At this point, some might ask, “Why not just write browser tests, so you can catch errors and regressions before you deploy them?” It’s a great question — I definitely don’t see client-side monitoring as a replacement for integration or acceptance tests. But tests almost never capture the variety in real production data or the variety in real users’ browser versions. Browser monitoring captures all of these by default. Plus, tests only capture errors when you run them, which is usually when you’re committing code changes, but the environment around front end code changes all the time. We always want to know about new errors our users are running into, regardless of whether they come from us deploying new code or from the Google Chrome team rolling out a new browser version.

How’s It Going?

While the overhead of maintaining stats collection and graphing infrastructure may not make sense for every company, for us, there have been some neat benefits to our approach. For one, the fact that our browser monitoring uses the same tools that other teams use for backend and network stats means that there’s a low barrier to getting other people in the company interested in front end metrics. As someone who writes front end code, I want to collect network-related Navigation Timing metrics like domainLookupStart, domainLookupEnd, connectStart and connectEnd so I can confirm that front end performance issues really are browser code issues, not network issues, but once these stats show up in Graphite, they’re there for everyone in the company to look at. That means it’s trivial for the Infrastructure team to start showing any of these metrics on their dashboards if they, for example, decide these metrics could be helpful for monitoring the impact of DDoS attacks on end users.

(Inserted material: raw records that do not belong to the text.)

-- ==== Sys2Proof/Machine/Gate.lean ====
section
/-!
DEFINITION. The gate driver: gate enable, axis safe state and its side rule, the interlock, hard shorts, the keep-alive and the internal
commutator (spec/05_gate_drive.md), and what leaving modulator control does to the loop (spec/02_loop_engine.md Table 2.5) and to the
sensorless state (spec/04_torque_table_sensorless.md Table 4.5).
-/

namespace Sys2Proof.Machine

/-! ### The parts of an axis replaced -/

def Lane.setLe (l : Lane) (x : Ax) (v : LeSt) : Lane := l.setAx x { l.ax x with le := v }
def Lane.setMd (l : Lane) (x : Ax) (v : ModSt) : Lane := l.setAx x { l.ax x with md := v }
def Lane.setTq (l : Lane) (x : Ax) (v : TqSt) : Lane := l.setAx x { l.ax x with tq := v }
def Lane.setGd (l : Lane) (x : Ax) (v : GdSt) : Lane := l.setAx x { l.ax x with gd := v }
def Lane.setFb (l : Lane) (x : Ax) (v : FbSt) : Lane := l.setAx x { l.ax x with fb := v }
def Lane.setAd (l : Lane) (x : Ax) (v : AdSt) : Lane := l.setAx x { l.ax x with ad := v }

/-! ### Gate groups and modulator control (R138 of 03_modulator, R189) -/

/-- The action in force on a group replaced. -/
def Lane.setGrpCode (l : Lane) (k c : Nat) : Lane :=
  l.wr MOD_GRPSTAT_GRP (l.rd MOD_GRPSTAT_GRP - l.grpCode k * 8 ^ k + c * 8 ^ k)

/-- The gate groups of an axis that have left modulator control: bit 0 the high sides, 1 the low sides, 2 the axis. A condition of rank 1
to 3, passthrough or CATCH takes all three (R138, R175, R189). -/
def Lane.groupsOut (l : Lane) (x : Ax) : Nat :=
  if l.rd (GD_TRIPSTAT_HS x) ≠ 0 ∨ l.on (GD_STAT_SAFE x) ∨ l.rd (GD_STAT_ENA x) = 0 ∨ l.on (GD_STAT_PASS x) ∨
      l.rd (TQ_STAT_SLSTATE x) = slCatch then 7
  else
    (if 2 ≤ l.grpCode (axGroup x) then 1 else 0) + (if 2 ≤ l.grpCode (axGroup x + 1) then 2 else 0) +
      (if 2 ≤ l.grpCode (axGroup x + 2) then 4 else 0)

/-! ### What it does to the loop (Table 2.5) -/

/-- The codes of LE_STAT_x.STATE. -/
def leOpen : Nat := 0
def leClosed : Nat := 1
def leFault : Nat := 2

/-- The open timer, in µs: LE_OPENTIME_x while it runs (Table 2.5). -/
def Lane.openUs (l : Lane) (x : Ax) : Nat :=
  match (l.ax x).le.openAt with
  | some t => (l.now - t) / usec
  | none => l.rd (LE_OPENTIME_USED_US x)

/-- The open timer stops; LE_OPENTIME_x holds its last value. -/
def Lane.openStop (l : Lane) (x : Ax) : Lane :=
  (l.wr (LE_OPENTIME_USED_US x) (l.openUs x)).setLe x { (l.ax x).le with openAt := none }

/-- The open timer starts at 0. -/
def Lane.openStart (l : Lane) (x : Ax) : Lane :=
  (l.wr (LE_OPENTIME_USED_US x) 0).setLe x { (l.ax x).le with openAt := some l.now }

/-- A change of SLSTATE drives its event (R180). -/
def Lane.slSet (l : Lane) (x : Ax) (v : Nat) : Lane :=
  if l.rd (TQ_STAT_SLSTATE x) = v then l else (l.wr (TQ_STAT_SLSTATE x) v).eventAx x 26
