-- ==== Sys2Proof/Machine/Feedback.lean ====
section
/-!
DEFINITION. Current and position feedback: the scaled currents, the monitor channels, hall, sine-and-cosine and neighbour sources, the
choice of the position source, and position compare (spec/06_feedback.md R217 to R247).
-/

namespace Sys2Proof.Machine

/-! ### Numbers -/

/-- A span of root periods in seconds, to the nearest value (R53). -/
def spanQ (t : Int) : Q := Q.sat (Q.roundDiv (t * 625 * Q.unit) 1000000000000) false

/-- π/3, rounded (R55). -/
def piThird : Q := Q.div Q.pi (Q.int 3)

/-- A fraction of a full turn, raw / 65,536. -/
def turnQ (v : Nat) : Q := ⟨Q.roundDiv ((v : Int) * Q.twoPiRaw) 65536, false⟩

/-- The sign of a value. -/
def signQ (a : Q) : Q := if a.raw > 0 then Q.one else if a.raw < 0 then Q.neg Q.one else Q.zero

/-! ### Converters (R217 to R219, R223) -/

/-- The converted currents and link voltage of an axis, as the AD block scales them (R218). -/
structure AdVals where
  ia : Q
  ib : Q
  ic : Q
  vdc : Q
deriving DecidableEq, Repr

/-- A scaled phase current (R218). -/
def Lane.adCurrent (l : Lane) (x : Ax) (n : Nat) (code : BitVec 14) : Q :=
  ((Q.int code.toInt).sub (Q.int (l.rdS (AD_IOFS x n)))).mul (l.q (AD_IGAIN x n))

/-- The scaled sample (R218). -/
def Lane.adScale (l : Lane) (x : Ax) (c : AdcCodes) : AdVals :=
  ⟨l.adCurrent x 0 c.u, l.adCurrent x 1 c.v, l.adCurrent x 2 c.w, (Q.int c.link.toNat).mul (l.q (AD_VGAIN x))⟩

/-- Whether a code is at the end of its range (R219). -/
def clipped (c : AdcCodes) : Bool :=
  [c.u, c.v, c.w].any (fun k => decide (k.toInt = -8192) || decide (k.toInt = 8191)) || decide (c.link.toNat = 16383)

/-- A conversion that is used: its codes are kept, and a clipped sample is counted, once where the loop engine and the estimation part use the
same sample at one latch (R219, R222). -/
def Lane.adTake (l : Lane) (x : Ax) (c : AdcCodes) : Lane :=
  let l := (l.wr (AD_RAW_CODE x 0) (unsign 16 c.u.toInt)).wr (AD_RAW_CODE x 1) (unsign 16 c.v.toInt)
  let l := (l.wr (AD_RAW_CODE x 2) (unsign 16 c.w.toInt)).wr (AD_RAW_CODE x 3) c.link.toNat
  let again := decide ((l.ax x).ad.takenAt = some l.now)
  let l := l.setAd x { (l.ax x).ad with takenAt := some l.now }
  if clipped c && !again then
    let l := (l.set (AD_STAT_CLIP x)).bump (AD_CNT_CLIP x)
    l.raiseOnce srcAD 1 clsCE (some x) (l.dataOf (AD_CNT_CLIP x).addr)
  else l

/-- The currents that a mask of measurable phases leaves: all three, one of them rebuilt from the others, or the last ones used (R223). -/
def maskCurrents (m : Nat) (v : AdVals) (old : AdSt) : AdVals :=
  match m % 8 with
  | 7 => v
  | 3 => { v with ic := (v.ia.add v.ib).neg }
  | 5 => { v with ib := (v.ia.add v.ic).neg }
  | 6 => { v with ia := (v.ib.add v.ic).neg }
  | _ => { v with ia := .of old.ia, ib := .of old.ib, ic := .of old.ic }

/-- The currents of the loop engine at a sample instant, with what the AD block records (R223, R255). -/
def Lane.adSample (l : Lane) (x : Ax) (c : AdcCodes) : Lane :=
  let m := (l.ax x).md.mask % 8
  let l := l.adTake x c
  let v := maskCurrents m (l.adScale x c) (l.ax x).ad
  let l := if m = 7 then l else if m = 3 ∨ m = 5 ∨ m = 6 then l.bump (AD_CNT_RECON x)
    else (l.set (AD_STAT_HELD x)).bump (AD_CNT_HELD x)
  let l := l.setAd x { (l.ax x).ad with ia := v.ia.raw, ib := v.ib.raw, ic := v.ic.raw }
  (((l.wq (AD_IA x) v.ia).wq (AD_IB x) v.ib).wq (AD_IC x) v.ic).wq (AD_VDC x) v.vdc

/-! ### Monitor channels (R225, R226) -/

/-- Whether a value of a monitor source lies outside its bounds; temperatures are signed (Table 6.3). -/
def Lane.monOut (l : Lane) (n v : Nat) : Bool :=
  let lo := l.rd (AD_MONLIM_LO n)
  let hi := l.rd (AD_MONLIM_HI n)
  if lo = 0 ∧ hi = 0 then false
  else if n < 6 then decide (signed 16 v < signed 16 lo) || decide (signed 16 hi < signed 16 v)
  else decide (v < lo) || decide (hi < v)

/-- Whether some die is above SY_THOLD (Table 1.8). -/
def Lane.dieHot (l : Lane) : Bool := (List.range 6).any (fun n => decide (l.rdS SY_THOLD_T < l.rdS (AD_MON n)))

/-- One conversion of a monitor source (R225, R226), and the watch of the die temperatures (Table 1.8). -/
def Lane.monitor (l : Lane) (n v : Nat) : Lane :=
  if 14 ≤ n then l
  else
    let l := l.energyAccount.wr (AD_MON n) v
    let bit := (l.rd AD_MONSTAT_OUT).testBit n
    let against := decide (l.monOut n v ≠ bit)
    let r := if against then (l.mon.run[n]?).getD 0 + 1 else 0
    let l := { l with mon := { l.mon with run := l.mon.run.set n (if r < 8 then r else 0) } }
    let l := if r < 8 then l
      else if bit then l.wr AD_MONSTAT_OUT (l.rd AD_MONSTAT_OUT - 2 ^ n)
      else
        let l := l.wr AD_MONSTAT_OUT (l.rd AD_MONSTAT_OUT + 2 ^ n)
        l.raiseOnce srcAD 2 clsCE (some .x0) (l.rd AD_MONSTAT_OUT)
    { l with sy := { l.sy with hotSince := if l.dieHot then some (l.sy.hotSince.getD l.now) else none } }

/-! ### Hall sources (R232 to R236, R595) -/

/-- The place of a legal code in the order of Table 6.4, 0 for the code centred on 0°. -/
def hallIdx : Nat → Option Nat
  | 4 => some 0
  | 6 => some 1
  | 2 => some 2
  | 3 => some 3
  | 1 => some 4
  | 5 => some 5
  | _ => none

/-- The code of a place of Table 6.4. -/
def hallCode : Nat → Nat
  | 0 => 4
  | 1 => 6
  | 2 => 2
  | 3 => 3
  | 4 => 1
  | _ => 5

/-- The centre of a code, and the boundary of its forward side. -/
def hallCentre (k : Nat) : Q := ⟨Q.roundDiv ((k : Int) * Q.piRaw) 3, false⟩
def hallBound (k : Nat) : Q := ⟨Q.roundDiv ((2 * (k : Int) + 1) * Q.piRaw) 6, false⟩

/-- The signed difference in steps from one place to another, −2 to 3. -/
def hallDiff (a b : Nat) : Int := if (b + 6 - a) % 6 ≤ 3 then (((b + 6 - a) % 6 : Nat) : Int) else (((b + 6 - a) % 6 : Nat) : Int) - 6

/-- How many lines differ between two codes. -/
def linesChanged (a b : Nat) : Nat :=
  let m := a ^^^ b
  m % 2 + m / 2 % 2 + m / 4 % 2

/-- What a source answers: electrical angle, electrical and mechanical speed, and its position count, or pos. The counts themselves have no
end; only pos does (R240). -/
structure Posn where
  th : Q
  we : Q
  wm : Q
  pos : Q
deriving DecidableEq, Repr

/-- The values of a hall source at an instant (R234, R235, R595); `ofs` is what is added to the table's angles. -/
def HallSrc.eval (s : HallSrc) (ofs : Q) (pp hstop : Nat) (t : Nat) : Posn :=
  if s.hold then ⟨.of s.heldTh, .of s.heldW, (Q.of s.heldW).div (Q.int pp), .of s.posb⟩
  else
    match s.legal with
    | none => ⟨.zero, .zero, .zero, .of s.posb⟩
    | some k =>
      match s.edges with
      | [] => ⟨((hallCentre k).add ofs).mod2pi, .zero, .zero, .of s.posb⟩
      | _ =>
        let dt := spanQ ((t : Int) - (s.tb : Int))
        let w := Q.of s.w
        let mv := Q.of (Q.clampSym (w.mul dt) piThird).raw
        let we := if ((Q.abs w).mul dt).raw > piThird.raw then ((signQ w).mul piThird).div dt else w
        let we := if s.tb + hstop * msec ≤ t then Q.zero else we
        ⟨((Q.of s.thb).add mv).mod2pi, we, we.div (Q.int pp), .of (s.posb + (mv.div (Q.int pp)).raw)⟩

/-- A legal edge to a place, at time `tb` (R234). -/
def HallSrc.edge (s : HallSrc) (ofs : Q) (pp : Nat) (k0 k : Nat) (tb : Nat) : HallSrc :=
  let fwd := decide (k = (k0 + 1) % 6)
  let dir : Int := if fwd then 1 else -1
  let es := ((tb, dir) :: s.edges).take 7
  let w := match es with
    | [_, _, _, _, _, _, (t6, _)] =>
      if es.all (fun e => e.2 = dir) then ((Q.int dir).mul Q.twoPi).div (spanQ ((tb : Int) - t6))
      else (match s.edges with | (tp, _) :: _ => ((Q.int dir).mul piThird).div (spanQ ((tb : Int) - tp)) | [] => Q.zero)
    | _ => (match s.edges with | (tp, _) :: _ => ((Q.int dir).mul piThird).div (spanQ ((tb : Int) - tp)) | [] => Q.zero)
  { s with code := hallCode k, legal := some k, edges := es, tb := tb, w := w.raw
           thb := ((if fwd then hallBound k0 else hallBound k).add ofs).raw, posb := s.posb + (((Q.int dir).mul piThird).div (Q.int pp)).raw }

/-- The next 640 ns tick. -/
def nextTick (now : Nat) : Nat := (now / 1024 + 1) * 1024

Another benefit to rolling our own browser monitoring code is that it allows us to collect new kinds of information fairly easily, if we can format it like existing stats. In the past year, engineers on the team have added a handful of new kinds of metrics as they’ve thought of them, usually in under 100 lines of code. We’ve started tracking support for new browser features (like support for the User Timing API or support for natively displaying emoji) with code similar to our performance metrics code, and we’ve started tracking accessibility issues by throwing special types of JavaScript errors for them and using our existing JavaScript error reporting to display them in Haystack alongside our other JavaScript errors.

What’s Next?

While our browser monitoring tools give us fairly good visibility into our users’ experience on, they’re only effective when we look at them regularly — there’s more we could do to catch front end issues faster. Alerts are the next step I’d like to add on our path to more operable front end code. The GitHub Infrastructure team has done some amazing work to allow engineers to get alerts from different parts of our infrastructure in different channels. I’d like to be able to hook our browser metrics into the alerting tools we use for our backend metrics, so we could get a notification in chat if front end performance seems to be slightly slower or get paged if it seems like there’s been a major performance regression.